Some experiments in context-aware caching

Peter Brown and Gareth Jones

Department of Computer Science, University of Exeter, Exeter EX4 4QF, UK
P.J.Brown@ex.ac.uk, G.J.F.Jones@ex.ac.uk

ABSTRACT

TODO

Background

Our research interest is in Context-Aware Retrieval (CAR): retrieving information according to the user's context. This context consists of such fields as the user's location, the temperature and other aspects of the weather, time-of-day, computation state, user preferences, search terms, behaviour of peeers, etc. The context may be partly set via sensors, partly set directly by the user, and partly synthesized by the application on the basis of information available locally or via the web.

In CAR the user's current context is matched against each document in a document collection. For example, relating this to conventional Information Retrieval technology, the user's context may be turned into a query. Basic CAR systems use Boolean retrieval, but, we believe, systems for serious production use need to use best-match retrieval, i.e. instead of a document matching or not matching, it is given a score. The higher the score, the better the match. Documents delivered to the user are typically either the N documents with the highest score, or all the documents whose score beats some preset threshold.

We have implemented a prototype CAR system called the Context Matcher. The Context Matcher uses best-match retrieval. It also allows each field to be either active (involved in the matching process) or inactive (not involved). For example at a certain time, the user's location and preferences may be active, whereas the user's current body temperature may be inactive. Generally the Context Matcher has been designed to allow experimentation, e.g. there are facilities for plug-ins to change its behaviour.

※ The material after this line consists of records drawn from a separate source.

-- ==== Sys2Proof/Laws/KeepEachOntan.lean ====
section
/-! SUPPORT. What the commands of CmdOntan.lean keep: each answers a next state, and what that state keeps. -/
set_option Elab.async false
namespace Sys2Proof.Machine
open Sys2Proof Sys2Proof.Bits

variable {s0 s : State}

theorem execOntanMiiFrame_keep (h : Keep s0 s) : ∀ a1, ∃ t, execOntanMiiFrame a1 s = .next t ∧ Keep s0 t :=
  fun _ => ⟨_, rfl, State.settle_keep (State.miiFrame_keep h _)⟩

theorem execI3cPrivateWrite_keep (h : Keep s0 s) : ∀ a1, ∃ t, execI3cPrivateWrite a1 s = .next t ∧ Keep s0 t :=
  fun _ => ⟨_, rfl, State.settle_keep (State.i3cWrite_keep h _)⟩

theorem execI3cPrivateRead_keep (h : Keep s0 s) : ∃ t, execI3cPrivateRead s = .next t ∧ Keep s0 t :=
  ⟨_, rfl, State.settle_keep (State.i3cRead_keep h)⟩

theorem execI3cDynamicAddress_keep (h : Keep s0 s) : ∀ a1 a2 a3, ∃ t, execI3cDynamicAddress a1 a2 a3 s = .next t ∧ Keep s0 t :=
  fun _ _ _ => ⟨_, rfl, State.settle_keep (State.i3cAssign_keep h _ _ _)⟩

theorem execI3cHdrEntry_keep (h : Keep s0 s) : ∃ t, execI3cHdrEntry s = .next t ∧ Keep s0 t :=
  ⟨_, rfl, State.settle_keep (State.i3cHdr_keep h _)⟩

theorem execI3cHdrExit_keep (h : Keep s0 s) : ∃ t, execI3cHdrExit s = .next t ∧ Keep s0 t :=
  ⟨_, rfl, State.settle_keep (State.i3cHdr_keep h _)⟩

theorem execI3cSclTooFast_keep (h : Keep s0 s) : ∃ t, execI3cSclTooFast s = .next t ∧ Keep s0 t :=
  ⟨_, rfl, State.settle_keep (State.i3cFast_keep h)⟩

theorem execOntanRead_keep (h : Keep s0 s) : ∀ a1 a2 a3 a4 a5, ∃ t, execOntanRead a1 a2 a3 a4 a5 s = .next t ∧ Keep s0 t :=
  fun _ _ _ _ _ => ⟨_, rfl, State.settle_keep (State.ontanRead_keep h _ _ _ _ _)⟩

theorem execOntanWrite_keep (h : Keep s0 s) : ∀ a1 a2 a3 a4 a5 a6 a7, ∃ t, execOntanWrite a1 a2 a3 a4 a5 a6 a7 s = .next t ∧ Keep s0 t :=
  fun _ _ _ _ _ _ _ => ⟨_, rfl, State.settle_keep (State.ontanWrite_keep h _ _ _ _ _ _ _)⟩

theorem execOntanPacketReceive_keep (h : Keep s0 s) : ∀ a1, ∃ t, execOntanPacketReceive a1 s = .next t ∧ Keep s0 t :=
  fun _ => ⟨_, rfl, State.settle_keep (State.receive_keep h _ _ _)⟩

theorem execRelayTimeout_keep (h : Keep s0 s) : ∀ a1, ∃ t, execRelayTimeout a1 s = .next t ∧ Keep s0 t :=
  fun _ => ⟨_, rfl, State.settle_keep (State.relayTimeout_keep h _)⟩

theorem execOntEventRepeat_keep (h : Keep s0 s) : ∃ t, execOntEventRepeat s = .next t ∧ Keep s0 t :=
  ⟨_, rfl, State.settle_keep (State.eventRepeat_keep h)⟩

theorem execSecChallenge_keep (h : Keep s0 s) : ∀ a1, ∃ t, execSecChallenge a1 s = .next t ∧ Keep s0 t :=
  fun _ => ⟨_, rfl, State.settle_keep (State.challengeRead_keep h _)⟩

theorem execSecUnlock_keep (h : Keep s0 s) : ∀ a1 a2, ∃ t, execSecUnlock a1 a2 s = .next t ∧ Keep s0 t :=
  fun _ _ => ⟨_, rfl, State.settle_keep (State.unlockWrite_keep h _ _)⟩

theorem execUnlockLockoutExpire_keep (h : Keep s0 s) : ∀ a1, ∃ t, execUnlockLockoutExpire a1 s = .next t ∧ Keep s0 t :=
  fun _ => ⟨_, rfl, State.settle_keep (State.lockoutOver_keep h _)⟩

theorem execSecLock_keep (h : Keep s0 s) : ∀ a1, ∃ t, execSecLock a1 s = .next t ∧ Keep s0 t :=
  fun _ => ⟨_, rfl, State.settle_keep (State.lockWrite_keep h _)⟩

theorem execSecRevoke_keep (h : Keep s0 s) : ∀ a1 a2, ∃ t, execSecRevoke a1 a2 s = .next t ∧ Keep s0 t :=
  fun _ _ => ⟨_, rfl, State.settle_keep (State.command_keep h _ _ _ _ _ (fun _ h2 => State.revokeAct_keep h2 _))⟩

theorem execBlkReady_keep (h : Keep s0 s) : ∀ a1, ∃ t, execBlkReady a1 s = .next t ∧ Keep s0 t :=
  fun _ => ⟨_, rfl, State.settle_keep (State.command_keep h _ _ _ _ _ (fun _ h2 => State.readyAct_keep h2))⟩

theorem execBlkRun_keep (h : Keep s0 s) : ∀ a1, ∃ t, execBlkRun a1 s = .next t ∧ Keep s0 t :=
  fun _ => ⟨_, rfl, State.settle_keep (State.command_keep h _ _ _ _ _ (fun _ h2 => State.runAct_keep h2))⟩

theorem execBlkDrain_keep (h : Keep s0 s) : ∀ a1, ∃ t, execBlkDrain a1 s = .next t ∧ Keep s0 t :=
  fun _ => ⟨_, rfl, State.settle_keep (State.command_keep h _ _ _ _ _ (fun _ h2 => State.drainAct_keep h2))⟩

theorem execDrainComplete_keep (h : Keep s0 s) : ∃ t, execDrainComplete s = .next t ∧ Keep s0 t :=
  ⟨_, rfl, State.settle_keep (State.drainComplete_keep h)⟩

theorem execBlkDrainTimeout_keep (h : Keep s0 s) : ∃ t, execBlkDrainTimeout s = .next t ∧ Keep s0 t :=
  ⟨_, rfl, State.settle_keep (State.drainTimeout_keep h)⟩

theorem execBlkConfigure_keep (h : Keep s0 s) : ∀ a1, ∃ t, execBlkConfigure a1 s = .next t ∧ Keep s0 t :=
  fun _ => ⟨_, rfl, State.settle_keep (State.command_keep h _ _ _ _ _ (fun _ h2 => State.configureAct_keep h2))⟩

theorem execBlkQuarantineExit_keep (h : Keep s0 s) : ∀ a1, ∃ t, execBlkQuarantineExit a1 s = .next t ∧ Keep s0 t :=
  fun _ => ⟨_, rfl, State.settle_keep (State.command_keep h _ _ _ _ _ (fun _ h2 => State.quarantineAct_keep h2))⟩

theorem execObsClear_keep (h : Keep s0 s) : ∀ a1, ∃ t, execObsClear a1 s = .next t ∧ Keep s0 t :=
  fun _ => ⟨_, rfl, State.settle_keep (State.command_keep h _ _ _ _ _ (fun _ h2 => State.obsClearAct_keep h2))⟩

theorem execHistogramSample_keep (h : Keep s0 s) : ∃ t, execHistogramSample s = .next t ∧ Keep s0 t :=
  ⟨_, rfl, State.settle_keep (State.histogramSample_keep h)⟩

theorem execTrcEnableTrue_keep (h : Keep s0 s) : ∀ a1, ∃ t, execTrcEnableTrue a1 s = .next t ∧ Keep s0 t :=
  fun _ => ⟨_, rfl, State.settle_keep (State.command_keep h _ _ _ _ _ (fun _ h2 => State.traceOnAct_keep h2))⟩

theorem execTrcEnableFalse_keep (h : Keep s0 s) : ∀ a1, ∃ t, execTrcEnableFalse a1 s = .next t ∧ Keep s0 t :=
  fun _ => ⟨_, rfl, State.settle_keep (State.command_keep h _ _ _ _ _ (fun _ h2 => State.traceOffAct_keep h2))⟩

theorem execTraceWrite_keep (h : Keep s0 s) : ∃ t, execTraceWrite s = .next t ∧ Keep s0 t :=
  ⟨_, rfl, State.settle_keep (State.traceWrite_keep h)⟩

theorem execPcSample_keep (h : Keep s0 s) : ∀ a1, ∃ t, execPcSample a1 s = .next t ∧ Keep s0 t :=
  fun _ => ⟨_, rfl, State.settle_keep (State.pcSample_keep h _)⟩

theorem execBreakpointHit_keep (h : Keep s0 s) : ∀ a1, ∃ t, execBreakpointHit a1 s = .next t ∧ Keep s0 t :=
  fun _ => ⟨_, rfl, State.settle_keep (State.breakpoint_keep h _)⟩

theorem execDbgHalt_keep (h : Keep s0 s) : ∀ a1 a2, ∃ t, execDbgHalt a1 a2 s = .next t ∧ Keep s0 t :=
  fun _ _ => ⟨_, rfl, State.settle_keep (State.command_keep h _ _ _ _ _ (fun _ h2 => State.haltAct_keep h2 _))⟩

theorem execDbgDrainComplete_keep (h : Keep s0 s) : ∀ a1, ∃ t, execDbgDrainComplete a1 s = .next t ∧ Keep s0 t :=
  fun _ => ⟨_, rfl, State.settle_keep (State.drained_keep h _)⟩

theorem execDbgStep_keep (h : Keep s0 s) : ∀ a1 a2, ∃ t, execDbgStep a1 a2 s = .next t ∧ Keep s0 t :=
  fun _ _ => ⟨_, rfl, State.settle_keep (State.command_keep h _ _ _ _ _ (fun _ h2 => State.stepAct_keep h2 _))⟩

theorem execDbgResume_keep (h : Keep s0 s) : ∀ a1 a2, ∃ t, execDbgResume a1 a2 s = .next t ∧ Keep s0 t :=
  fun _ _ => ⟨_, rfl, State.settle_keep (State.command_keep h _ _ _ _ _ (fun _ h2 => State.resumeAct_keep h2 _))⟩

end Sys2Proof.Machine
end

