/-- In a table that lists a run of keys, each at the same value, a key of the run has that value. -/
theorem Table.find?_run {a n k : Nat} (hlo : a ≤ k) (hhi : k < a + n) :
    Table.find? ((List.range' a n).map fun i => (i, v)) k = some v := by
  induction n generalizing a with
  | zero => omega
  | succ n ih =>
    rw [List.range'_succ, List.map_cons, Table.find?]
    by_cases hk : k = a
    · rw [if_pos hk]
    · rw [if_neg hk, if_neg (by omega)]
      exact ih (by omega) (by omega)

end Units

end Sys2Proof.Bits

namespace Sys2Proof.Machine
open Sys2Proof Sys2Proof.Bits

/-- Right after Reset every link of the build is Down and due to train (R85). -/
theorem State.cleared_link (b : Build) {n : Nat} (h : n < b.links) :
    (State.cleared b).link n = { LinkState.reset with trainDue := true } := by
  have hfind : Table.find? (State.cleared b).links n = some { LinkState.reset with trainDue := true } := by
    change Table.find? ((List.range b.links).map _) n = _
    rw [List.range_eq_range']
    exact Table.find?_run (Nat.zero_le n) (by omega)
  unfold State.link Table.get
  rw [hfind]
  rfl

/-- The state right after Reset is sound for every build: its tables are empty but for the links, which rise. -/
theorem State.cleared_sound (b : Build) : (State.cleared b).sound = true := by
  have hdue : { LinkState.reset with trainDue := true } ≠ LinkState.reset :=
    fun h => Bool.noConfusion (congrArg LinkState.trainDue h)
  have hlinks : Table.wf LinkState.reset (State.cleared b).links = true := by
    change Table.wf _ ((List.range b.links).map _) = true
    rw [List.range_eq_range']
    exact Table.wfFrom_run hdue (fun _ h => absurd h (Option.some_ne_none _).symm) _
  exact State.sound_iff.2
    { mem := rfl, spad := rfl, memPoison := rfl, spadWritten := rfl, spadPoison := rfl, sems := rfl, counters := rfl,
      dict := rfl, links := hlinks, cores := rfl, coreParts := rfl, ctxs := rfl, ports := rfl, vectors := rfl,
      queue := Nat.zero_le _, timers := Nat.zero_le _, invs := Nat.zero_le _, buffer := Nat.zero_le _ }

/-- Settles O4: soundness and the links hold of the cleared state of every build; the rest is what the nominal one lists. -/
theorem resetState : Obligations.ResetState := by
  have hlink : ∀ n, n < 64 → State.reset.link n = { LinkState.reset with trainDue := true } :=
    fun n h => State.cleared_link .nominal h
  exact ⟨State.cleared_sound .nominal, rfl, rfl, rfl, rfl, rfl, rfl, rfl, rfl, rfl, rfl, rfl, rfl, rfl, rfl, rfl, rfl, rfl,
    hlink, rfl, rfl, rfl⟩

end Sys2Proof.Machine

/-! ### Branches, jumps, markers and END of the control core -/
namespace Sys2Proof.Machine
open Sys2Proof Sys2Proof.Bits

section ControlFlow

variable {s u : State} {core : Nat}

/-! #### Words that are matched and legal -/

/-- A word with an immediate matches a form that gives no function code where the given fields agree. -/
theorem CcForm.matches_ccWordImm {f : CcForm} {op : Nat} (hop : op < 64) (rd ra : Fin 32) (imm : Fin 65536)
    (hfn : f.fn = none) (hrb : f.rb = none) :
    f.matches (ccWordImm op rd ra imm) = (op == f.op && fieldIs f.rd rd && fieldIs f.ra ra && fieldIs f.imm imm) := by
  obtain ⟨eop, erd, era, eimm⟩ := ccWordImm_fields hop rd.isLt ra.isLt imm.isLt
  simp [CcForm.matches, eop, erd, era, eimm, hfn, hrb, fieldIs]

/-- A word with a function code matches a form that gives no immediate where the given fields agree. -/
theorem CcForm.matches_ccWord {f : CcForm} {op fn : Nat} (hop : op < 64) (rd ra rb : Fin 32) (hfn : fn < 2048)
    (himm : f.imm = none) :
    f.matches (ccWord op rd ra rb fn) =
      (op == f.op && fieldIs f.fn fn && fieldIs f.rd rd && fieldIs f.ra ra && fieldIs f.rb rb) := by
  obtain ⟨eop, erd, era, erb, efn⟩ := ccWord_fields hop rd.isLt ra.isLt rb.isLt hfn
  simp [CcForm.matches, eop, erd, era, erb, efn, himm, fieldIs]

@[simp] theorem fieldIs_none (v : Nat) : fieldIs none v = true := rfl
@[simp] theorem fieldIs_some_self (v : Nat) : fieldIs (some v) v = true := beq_self_eq_true v

/-- The opcodes of the branches, the jumps and END (R290). -/
def controlFlowOps : List Nat := [0x20, 0x21, 0x22, 0x23, 0x24, 0x25, 0x26, 0x27, 0x3F]

theorem lt_of_mem_controlFlowOps : ∀ op ∈ controlFlowOps, op < 64 := by decide

theorem ccLegal_ccWordImm {op : Nat} (hop : op ∈ controlFlowOps) (rd ra : Fin 32) (imm : Fin 65536) :
    ccLegal (ccWordImm op rd ra imm) = true := by
  have eop := (ccWordImm_fields (lt_of_mem_controlFlowOps op hop) rd.isLt ra.isLt imm.isLt).1
  simp only [controlFlowOps, List.mem_cons, List.not_mem_nil, or_false] at hop
  unfold ccLegal
  rw [eop]
  rcases hop with rfl | rfl | rfl | rfl | rfl | rfl | rfl | rfl | rfl <;> rfl

/-- FAR_WINDOW_SET and MASK_SET_COUNT: function codes 0 to 15 and 17 to 23 (R290). -/
theorem ccLegal_windowWord (rd ra rb : Fin 32) {fn : Nat} (hfn : fn < 24) (h16 : fn ≠ 16) :
    ccLegal (ccWord 0x15 rd ra rb fn) = true := by
  obtain ⟨eop, -, -, -, efn⟩ := ccWord_fields (by decide : 0x15 < 64) rd.isLt ra.isLt rb.isLt (by omega : fn < 2048)
  unfold ccLegal
  rw [eop, efn]
  simp only [Bool.and_eq_true, decide_eq_true_eq, bne_iff_ne]
  omega

theorem ccLegal_markWord (rd ra rb : Fin 32) {fn : Nat} (hfn : fn < 3) : ccLegal (ccWord 0x18 rd ra rb fn) = true := by
  obtain ⟨eop, -, -, -, efn⟩ := ccWord_fields (by decide : 0x18 < 64) rd.isLt ra.isLt rb.isLt (by omega : fn < 2048)
  unfold ccLegal
  rw [eop, efn]
  exact decide_eq_true hfn

/-- A core about to execute a branch, a jump or END has its effect. -/
theorem State.ccRun_controlFlow {op : Nat} {rd ra : Fin 32} {imm : Fin 65536} {form : CcForm} {effect : State → State}
    (habout : s.about core (ccWordImm op rd ra imm) = true) (hop : op ∈ controlFlowOps)
    (hfn : form.fn = none) (hrb : form.rb = none)
    (hfields : (op == form.op && fieldIs form.rd rd && fieldIs form.ra ra && fieldIs form.imm imm) = true) :
    s.ccRun core form effect = effect s :=
  State.ccRun_about habout (ccLegal_ccWordImm hop rd ra imm)
    ((CcForm.matches_ccWordImm (lt_of_mem_controlFlowOps op hop) rd ra imm hfn hrb).trans hfields)

/-- A core about to execute a legal word of a function code and one source register has its effect. -/
theorem State.ccRun_oneSource {op fn : Nat} {rd ra rb : Fin 32} {effect : State → State}
    (habout : s.about core (ccWord op rd ra rb fn) = true) (hop : op < 64) (hfn : fn < 2048)
    (hlegal : ccLegal (ccWord op rd ra rb fn) = true) :
    s.ccRun core { op := op, fn := some fn, ra := some ra.val } effect = effect s :=
  State.ccRun_about habout hlegal ((CcForm.matches_ccWord hop rd ra rb hfn rfl).trans (by simp))

theorem State.ccRun_windowWord {fn : Nat} {rd ra rb : Fin 32} {effect : State → State}
    (habout : s.about core (ccWord 0x15 rd ra rb fn) = true) (hfn : fn < 24) (h16 : fn ≠ 16) :
    s.ccRun core { op := 0x15, fn := some fn, ra := some ra.val } effect = effect s :=
  State.ccRun_oneSource habout (by decide) (by omega) (ccLegal_windowWord rd ra rb hfn h16)

theorem State.ccRun_markWord {fn : Nat} {rd ra rb : Fin 32} {effect : State → State}
    (habout : s.about core (ccWord 0x18 rd ra rb fn) = true) (hfn : fn < 3) :
    s.ccRun core { op := 0x18, fn := some fn, ra := some ra.val } effect = effect s :=
  State.ccRun_oneSource habout (by decide) (by omega) (ccLegal_markWord rd ra rb hfn)
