-- ==== Sys2Proof/Events.lean ====
section
/-!
DEFINITION. The data types that event rows carry beside numbers: what reaches the package from outside it.
-/
namespace Sys2Proof

/-- The readings of a core's sensors over one sample interval (R348): the margins of the four ring oscillators, the two
current-density means, the temperature in 1/1000 of a degree and the supply in microvolts. The activity counter is the
model's own state. -/
structure Sample where
  ro : List Int
  eSup : Nat
  eBus : Nat
  temp : Int
  volt : Nat
  deriving DecidableEq, Repr

/-- A firmware image (R405, R410): its component (1 Thyme, 2 Sage, 3 core service routine; 0 controller firmware, 4 hub image,
5 operating-system loader), security version, SHA-256 digest, and whether its signature verifies. -/
structure Image where
  comp : Nat
  svn : Nat
  digest : BitVec 256
  ok : Bool
  deriving DecidableEq, Repr

/-- A transport packet that arrives at a scale-out port (R388): an acknowledgement of the request with a flight number, the data
that answers it, the value of an object that a WAITC of context `k` of core `c` has asked for, a write of another package with its party word, a trimmed
packet, or word that a packet of a request did not arrive, so that it is sent again. -/
inductive Packet where
  | ack (n : Nat)
  | data (n : Nat) (bytes : List Byte)
  | object (c k v : Nat)
  | write (pa : Nat) (bytes : List Byte) (party : Word)
  | trimmed
  | again (n : Nat)
  deriving DecidableEq, Repr

/-- A soft error (R375, R216, R255, R302, R87): a number of bits flipped in a 32-byte word of memory, a scalar or lane register,
an accumulator of a bank, or the mirror of a queue; and a residue mismatch of the result that the `i`-th write in flight of a context
carries, or of the next address of a memory slot, met once or twice. -/
inductive SoftError where
  | word (pa bits : Nat)
  | sreg (c k r : Nat)
  | lreg (c k r : Nat)
  | acc (c bank idx bits : Nat)
  | mirror (c k q bit : Nat)
  | result (c k i times : Nat)
  | address (c slot times : Nat)
  deriving DecidableEq, Repr

end Sys2Proof
end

Each document in the collection must have an associated context against which the user's context can be matched. These contextual fields (a) may be explicit -- e.g. they may be stored in metadata associated with a document -- or (b) they may be embedded in the document content (in this case intelligence may be needed to extract some of the fields, e.g. that a reference to Exeter meant that the document should be matched against the location of Exeter). We will here assume case (a), and will also assume that location is represented in a geomentric form rather than a symbolic form, i.e. as co-ordinates rather than as place names [Lee02]. Thus a document about a tourist site might have an associated location field and a time field (its value being a time period representing opening hours). (Case (a) would not to apply to a field representing search terms, which need to be sought in the content of a document; in our experiments, however, the search term field was not set to be active.)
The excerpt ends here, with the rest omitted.